The Illinois Trade Secrets Act (“ITSA”), which is consistent with both other states that have adopted the Uniform Trade Secrets Act and the federal Defend Trade Secrets Act, allows the recovery of attorneys’ fees for a party who has been forced to defend against a trade secret claim made in bad faith. See 765 ILCS 1065/5. This fee shifting provision provides an important mechanism to obtain relief for defendants who are forced to incur significant legal fees fighting baseless claims.
In a recent decision of the 1st Appellate District of Illinois, Multimedia Sales & Marketing, Inc. v. Marison Marzullo, et al., 2020 IL App (1st) 191790, the court affirmed the award of attorneys’ fees incurred by defendants under the bad faith fee shifting provision of the ITSA. Plaintiff Multimedia Sales & Marketing, Inc. (“MSM”) sued one of its competitors, Radio Advertising, Inc. (“RAI”) and three of its former employees who joined RAI, alleging that the former employees misappropriated trade secrets and used such information to solicit MSM’s customers. MSM and RAI compete to sell radio advertising time to businesses. The alleged trade secrets at issue were sales lead lists of potential and former purchasers of such advertising time.
MSM’s former employees admitted to taking the sales leads and using them at RAI, but disputed that such information was confidential, let alone a trade secret. The former employees were right. MSM’s owner and president, as well as its director, both testified that the sales lead lists were disclosed to the radio stations for which MSM sought to sell air time. Based on this undisputed testimony, the trial court entered summary judgment and awarded defendants their attorneys’ fees under the bad faith fee shifting provision of the ITSA.

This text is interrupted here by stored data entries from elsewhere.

-- ==== Sys2Proof/Laws/KeptSeq.lean ====
section
/-!
SUPPORT. What the operations of Machine/Seq.lean keep: the queue and the invariant.
-/
set_option linter.unusedSimpArgs false
namespace Sys2Proof.Machine

theorem execNop_kept {pq : List Instr} (c : CoreId) (q : SeqId) (w : BitVec 120) (s : State) (h : Kept pq s) : NextKept pq (execNop c q w s) := by
  unfold execNop
  try dsimp only
  repeat' (first
    | with_reducible assumption
    | with_reducible apply NextKept.next
    | with_reducible apply controlInstr_kept
    | with_reducible apply thenAdvance_kept
    | intro _ _
    | (simp only [id_eq]))

theorem haltSeq_kept {pq : List Instr} (s : State) (c : CoreId) (q : SeqId) (code : BitVec 16) (h : Kept pq s) : Kept pq (haltSeq s c q code) := by
  unfold haltSeq
  try dsimp only
  repeat' (first
    | with_reducible assumption
    | with_reducible apply modCore_kept
    | with_reducible apply modSeq_kept
    | with_reducible apply issued_kept)

theorem execHalt_kept {pq : List Instr} (c : CoreId) (q : SeqId) (w : BitVec 120) (s : State) (h : Kept pq s) : NextKept pq (execHalt c q w s) := by
  unfold execHalt
  try dsimp only
  repeat' (first
    | with_reducible assumption
    | with_reducible apply NextKept.next
    | with_reducible apply modCore_kept
    | with_reducible apply faultRecords_kept
    | with_reducible apply controlInstr_kept
    | with_reducible apply haltSeq_kept
    | (with_reducible refine Kept.choice (fun _ => ?_) (fun _ => ?_))
    | intro _ _)

theorem execWait_kept {pq : List Instr} (c : CoreId) (q : SeqId) (w : BitVec 120) (s : State) (h : Kept pq s) : NextKept pq (execWait c q w s) := by
  unfold execWait
  try dsimp only
  repeat' (first
    | with_reducible assumption
    | with_reducible apply NextKept.next
    | with_reducible apply setSt_kept
    | with_reducible apply controlInstr_kept
    | with_reducible apply thenAdvance_kept
    | (with_reducible refine Kept.choice (fun _ => ?_) (fun _ => ?_))
    | intro _ _
    | (simp only [id_eq]))

theorem execLoop_kept {pq : List Instr} (c : CoreId) (q : SeqId) (w : BitVec 120) (s : State) (h : Kept pq s) : NextKept pq (execLoop c q w s) := by
  unfold execLoop
  try dsimp only
  repeat' (first
    | with_reducible assumption
    | with_reducible apply NextKept.next
    | with_reducible apply modSeq_kept
    | with_reducible apply seqFault_kept
    | with_reducible apply goOn_kept
    | with_reducible apply issued_kept
    | with_reducible apply controlInstr_kept
    | (with_reducible refine Kept.choice (fun _ => ?_) (fun _ => ?_))
    | intro _ _)

theorem execJmp_kept {pq : List Instr} (c : CoreId) (q : SeqId) (w : BitVec 120) (s : State) (h : Kept pq s) : NextKept pq (execJmp c q w s) := by
  unfold execJmp
  try dsimp only
  repeat' (first
    | with_reducible assumption
    | with_reducible apply NextKept.next
    | with_reducible apply modSeq_kept
    | with_reducible apply seqFault_kept
    | with_reducible apply issued_kept
    | with_reducible apply controlInstr_kept
    | (with_reducible refine Kept.choice (fun _ => ?_) (fun _ => ?_))
    | intro _ _)

theorem setDesc_kept {pq : List Instr} (s : State) (c : CoreId) (q : SeqId) (i : Nat) (d : Word128) (h : Kept pq s) : Kept pq (setDesc s c q i d) := by
  unfold setDesc
  try dsimp only
  repeat' (first
    | with_reducible assumption
    | with_reducible apply modSeq_kept)

theorem execDadv_kept {pq : List Instr} (c : CoreId) (q : SeqId) (w : BitVec 120) (s : State) (h : Kept pq s) : NextKept pq (execDadv c q w s) := by
  unfold execDadv
  try dsimp only
  repeat' (first
    | with_reducible assumption
    | with_reducible apply NextKept.next
    | with_reducible apply controlInstr_kept
    | with_reducible apply thenAdvance_kept
    | with_reducible apply setDesc_kept
    | intro _ _)

theorem execDload_kept {pq : List Instr} (c : CoreId) (q : SeqId) (w : BitVec 120) (ev : List EccEvent) (s : State) (h : Kept pq s) : NextKept pq (execDload c q w ev s) := by
  unfold execDload
  try dsimp only
  repeat' (first
    | with_reducible assumption
    | with_reducible apply NextKept.next
    | with_reducible apply engineInstr_kept
    | with_reducible apply setDesc_kept
    | (simp only [kept_update])
    | (with_reducible refine PhaseKept.finish (fun _ _ => ?_))
    | with_reducible exact PhaseKept.access
    | with_reducible exact PhaseKept.fault
    | (with_reducible refine PhaseKept.choice (fun _ => ?_) (fun _ => ?_))
    | intro _ _
    | (simp only [id_eq]))

theorem execSwapi_kept {pq : List Instr} (c : CoreId) (q : SeqId) (w : BitVec 120) (s : State) (h : Kept pq s) : NextKept pq (execSwapi c q w s) := by
  unfold execSwapi
  try dsimp only
  repeat' (first
    | with_reducible assumption
    | with_reducible apply NextKept.next
    | with_reducible apply modSeq_kept
    | with_reducible apply setSt_kept
    | with_reducible apply issued_kept
    | with_reducible apply controlInstr_kept
    | (with_reducible refine Kept.choice (fun _ => ?_) (fun _ => ?_))
    | intro _ _)

theorem barrierCheck_kept {pq : List Instr} (s : State) (c : CoreId) (h : Kept pq s) : Kept pq (barrierCheck s c) := by
  unfold barrierCheck
  try dsimp only
  repeat' (first
    | with_reducible assumption
    | with_reducible apply modCore_kept
    | with_reducible apply setSt_kept
    | (with_reducible refine Kept.choice (fun _ => ?_) (fun _ => ?_))
    | split)

theorem ccOnly_kept {pq : List Instr} (s : State) (q : SeqId) (c : CoreId) (opc : BitVec 8) (f : State → State) (h : Kept pq s) (h_f : ∀ s, Kept pq s → Kept pq (f s)) : Kept pq (ccOnly s q c opc f) := by
  unfold ccOnly
  try dsimp only
  repeat' (first
    | with_reducible assumption
    | with_reducible apply h_f
    | with_reducible apply seqFault_kept
    | (with_reducible refine Kept.choice (fun _ => ?_) (fun _ => ?_)))

theorem execBarrier_kept {pq : List Instr} (c : CoreId) (q : SeqId) (w : BitVec 120) (s : State) (h : Kept pq s) : NextKept pq (execBarrier c q w s) := by
  unfold execBarrier
  try dsimp only
  repeat' (first
    | with_reducible assumption
    | with_reducible apply NextKept.next
    | with_reducible apply modCore_kept
    | with_reducible apply seqFault_kept
    | with_reducible apply sendFlit_kept
    | with_reducible apply setSt_kept
    | with_reducible apply advance_kept
    | with_reducible apply issued_kept
    | with_reducible apply controlInstr_kept
    | with_reducible apply barrierCheck_kept
    | with_reducible apply ccOnly_kept
    | (with_reducible refine Kept.foldl (fun _ _ _ => ?_) ?_)
    | (with_reducible refine Kept.choice (fun _ => ?_) (fun _ => ?_))
    | intro _ _)

theorem execFrame_kept {pq : List Instr} (c : CoreId) (q : SeqId) (w : BitVec 120) (s : State) (h : Kept pq s) : NextKept pq (execFrame c q w s) := by
  unfold execFrame
  try dsimp only
  repeat' (first
    | with_reducible assumption
    | with_reducible apply NextKept.next
    | with_reducible apply modCore_kept
    | with_reducible apply controlInstr_kept
    | with_reducible apply thenAdvance_kept
    | with_reducible apply ccOnly_kept
    | intro _ _)

theorem execFrameTakesEffect_kept {pq : List Instr} (c : CoreId) (s : State) (h : Kept pq s) : NextKept pq (execFrameTakesEffect c s) := by
  unfold execFrameTakesEffect
  try dsimp only
  repeat' (first
    | with_reducible assumption
    | with_reducible apply NextKept.next
    | with_reducible apply modCore_kept
    | split)

theorem iloadInto_kept {pq : List Instr} (s : State) (c : CoreId) (t : SeqId) (l : List Byte) (h : Kept pq s) : Kept pq (iloadInto s c t l) := by
  unfold iloadInto
  try dsimp only
  repeat' (first
    | with_reducible assumption
    | with_reducible apply modCore_kept
    | with_reducible apply modSeq_kept
    | (with_reducible refine Kept.choice (fun _ => ?_) (fun _ => ?_)))

theorem execIload_kept {pq : List Instr} (c : CoreId) (q : SeqId) (w : BitVec 120) (ev : List EccEvent) (s : State) (h : Kept pq s) : NextKept pq (execIload c q w ev s) := by
  unfold execIload
  try dsimp only
  repeat' (first
    | with_reducible assumption
    | with_reducible apply NextKept.next
    | with_reducible apply seqFault_kept
    | with_reducible apply engineInstr_kept
    | with_reducible apply controlInstr_kept
    | with_reducible apply iloadInto_kept
    | (with_reducible refine Kept.choice (fun _ => ?_) (fun _ => ?_))
    | (simp only [kept_update])
    | (with_reducible refine PhaseKept.finish (fun _ _ => ?_))
    | with_reducible exact PhaseKept.access
    | with_reducible exact PhaseKept.fault
    | (with_reducible refine PhaseKept.choice (fun _ => ?_) (fun _ => ?_))
    | intro _ _
    | (simp only [id_eq]))

theorem execBarrierTimeout_kept {pq : List Instr} (c : CoreId) (s : State) (h : Kept pq s) : NextKept pq (execBarrierTimeout c s) := by
  unfold execBarrierTimeout
  try dsimp only
  repeat' (first
    | with_reducible assumption
    | with_reducible apply NextKept.next
    | with_reducible apply modCore_kept
    | with_reducible apply seqFault_kept
    | (with_reducible refine Kept.choice (fun _ => ?_) (fun _ => ?_)))

end Sys2Proof.Machine
end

On appeal, the court affirmed the decision of the lower court. Pertinent to the award of attorneys’ fees, the appellate court borrowed from Illinois Supreme Court Rule 137, which allows the court to penalize claimants who bring vexatious, false and/or frivolous filings. Applying Rule 137, the appellate court affirmed the trial court’s holding that MSM’s trade secret claims were “never well-grounded in fact or warranted by existing law or an argument to extend existing law.”
The Multimedia Sales & Marketing, Inc. decision is important for at least three reasons. First, as we have often counseled in this blog, owners of trade secrets must take reasonable efforts to protect the secrecy of their trade secrets. A failure to do so will negate a potential statutory cause of action to address theft and misuse of such information. Second, a plaintiff should obtain competent legal counsel before bringing suit under the ITSA or DTSA (or any other state’s adoption of the Uniform Trade Secrets Act) to make sure that its information meets the statutory definition of a trade secret before making a claim for misappropriation. Finally, the decision provides helpful authority to defendants who have been forced to incur significant costs and fees defending against misappropriation claims that should have never been filed, or that should have been promptly dismissed after facts undermining the claims were discovered.